EXERCISE INSTRUCTIONS: Your output should be the entries below, from the first line up to and including the line with "lateUnits b us s = .ok", reproduced exactly and with no other lines.

EXTRACTED ENTRIES:
theorem lateUnits_some {b : W} {us : List (Nat × Nat × Option (List Byte))} {u : Nat × Nat × Option (List Byte)}
    (bad : us.find? (fun u => u.2.2.isNone) = some u) (s : State) :
    lateUnits b us s = .ok ((), emit { s with tags := s.tags + 1 } (.lateFault s.turn .memerr
      (accessInfo 0 true 0 (b.setWidth 56 + BitVec.ofNat 56 u.1)) ⟨s.cur.gpc, s.tags⟩)) := by
  have info : memInfo 0 0 (b.toNat % 2 ^ 56 + u.1) true = accessInfo 0 true 0 (b.setWidth 56 + BitVec.ofNat 56 u.1) := by
    rw [← memInfo_eq_accessInfo]
    simp [memInfo]
  have run : lateUnits b us s = (do
      let t ← freshTag
      let s ← get
      emitOp (.lateFault s.turn .memerr (memInfo 0 0 (b.toNat % 2 ^ 56 + u.1) true) ⟨s.cur.gpc, t⟩) : Op Unit) s := by
    unfold lateUnits
    rw [bad]
  rw [run, ← info]
  rfl

end Sys2Proof.Machine
end

section
/-!
PROOF. Reading a source leaves the executing hart the same.
-/
namespace Sys2Proof.Machine

/-! ### Operations that leave the executing hart the same -/

/-- An operation after which, where it answers a state in which the hart executes, the hart still executes. -/
structure TurnKept {α : Type} (h : HartId) (op : Op α) : Prop where
  turn : ∀ s v t, s.turn = h → op s = .ok (v, t) → t.turn = h

section
variable {α β : Type} {h : HartId}

theorem turnKept_pure (v : α) : TurnKept h (pure v : Op α) := ⟨fun _ _ _ eq e => by cases e; exact eq⟩

theorem turnKept_throw (e : Stop) : TurnKept h (throw e : Op α) := ⟨fun _ _ _ _ => nofun⟩

theorem turnKept_require (b : Bool) (c : Cause) (i : W) : TurnKept h (require b c i) :=
  ⟨fun _ _ _ eq e => by rw [(require_ok e).2, eq]⟩

theorem turnKept_bind {op : Op α} {f : α → Op β} (kept : TurnKept h op) (rest : ∀ v, TurnKept h (f v)) :
    TurnKept h (op >>= f) := ⟨fun _ _ _ eq e => by
  obtain ⟨v, t, first, next⟩ := bind_ok e
  exact (rest v).turn _ _ _ (kept.turn _ _ _ eq first) next⟩

theorem turnKept_get {f : State → Op β} (rest : ∀ s, s.turn = h → TurnKept h (f s)) : TurnKept h ((get : Op State) >>= f) :=
  ⟨fun s _ _ eq e => (rest s eq).turn _ _ _ eq e⟩

theorem turnKept_modify {f : State → State} (same : ∀ s, (f s).turn = s.turn) : TurnKept h (modify f : Op Unit) :=
  ⟨fun s _ _ eq e => by cases e; rw [same, eq]⟩

theorem turnKept_set {t : State} (eq : t.turn = h) : TurnKept h (set t : Op Unit) := ⟨fun _ _ _ _ e => by cases e; exact eq⟩

theorem turnKept_mapM {f : α → Op β} (kept : ∀ a, TurnKept h (f a)) (l : List α) : TurnKept h (l.mapM f) := by
  induction l with
  | nil => simpa using turnKept_pure _
  | cons a l ih =>
    rw [List.mapM_cons]
    exact turnKept_bind (kept a) fun _ => turnKept_bind ih fun _ => turnKept_pure _

/-- What waits where a condition holds answers only what its rest answers. -/
theorem turnKept_unlessWait {c : Prop} [Decidable c] {f : Unit → Op β} (rest : TurnKept h (f ())) :
    TurnKept h (if c then (waitHere >>= f) else f ()) := by
  split
  · exact ⟨fun s _ _ _ e => by rw [bind_of_error (waitHere_run s)] at e; cases e⟩
  · exact rest

/-! ### What a checked load does -/

theorem turn_installLine (s : State) (core : Nat) (l : L1Line) : (installLine s core l).turn = s.turn :=
  (stored_installLine s core l).harts.1

theorem turn_noteTranslation (s : State) (g : HartId) (va : Nat) (r : WalkResult) : (noteTranslation s g va r).turn = s.turn := by
  unfold noteTranslation
  repeat' split
  all_goals rfl

theorem turnKept_loadLine (core ca n : Nat) (shared : Bool) (kind va : Nat) : TurnKept h (loadLine core ca n shared kind va) := by
  refine turnKept_get fun s eq => ?_
  split
  · exact turnKept_bind (turnKept_set (by rw [turn_installLine, eq])) fun _ => turnKept_pure _
  · refine turnKept_bind (turnKept_require ..) fun _ => turnKept_bind (turnKept_set ?_) fun _ => turnKept_pure _
    rw [turn_installLine, readHome, touchHome_turn]
    exact eq

theorem turnKept_remoteLine (core pa n : Nat) : TurnKept h (remoteLine core pa n) := by
  refine turnKept_get fun s eq => ?_
  split
  · exact turnKept_bind (turnKept_set (by rw [turn_installLine, eq])) fun _ => turnKept_pure _
  · refine turnKept_bind (turnKept_set ?_) fun _ => turnKept_pure _
    rw [turn_installLine]
    exact eq

theorem turnKept_settleCells (ca n : Nat) : TurnKept h (settleCells ca n) := by
  refine turnKept_get fun s _ => ?_
  dsimp only
  split
  · exact turnKept_pure _
  · exact turnKept_throw _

RESULT:
theorem lateUnits_some {b : W} {us : List (Nat × Nat × Option (List Byte))} {u : Nat × Nat × Option (List Byte)}
    (bad : us.find? (fun u => u.2.2.isNone) = some u) (s : State) :
    lateUnits b us s = .ok ((), emit { s with tags := s.tags + 1 } (.lateFault s.turn .memerr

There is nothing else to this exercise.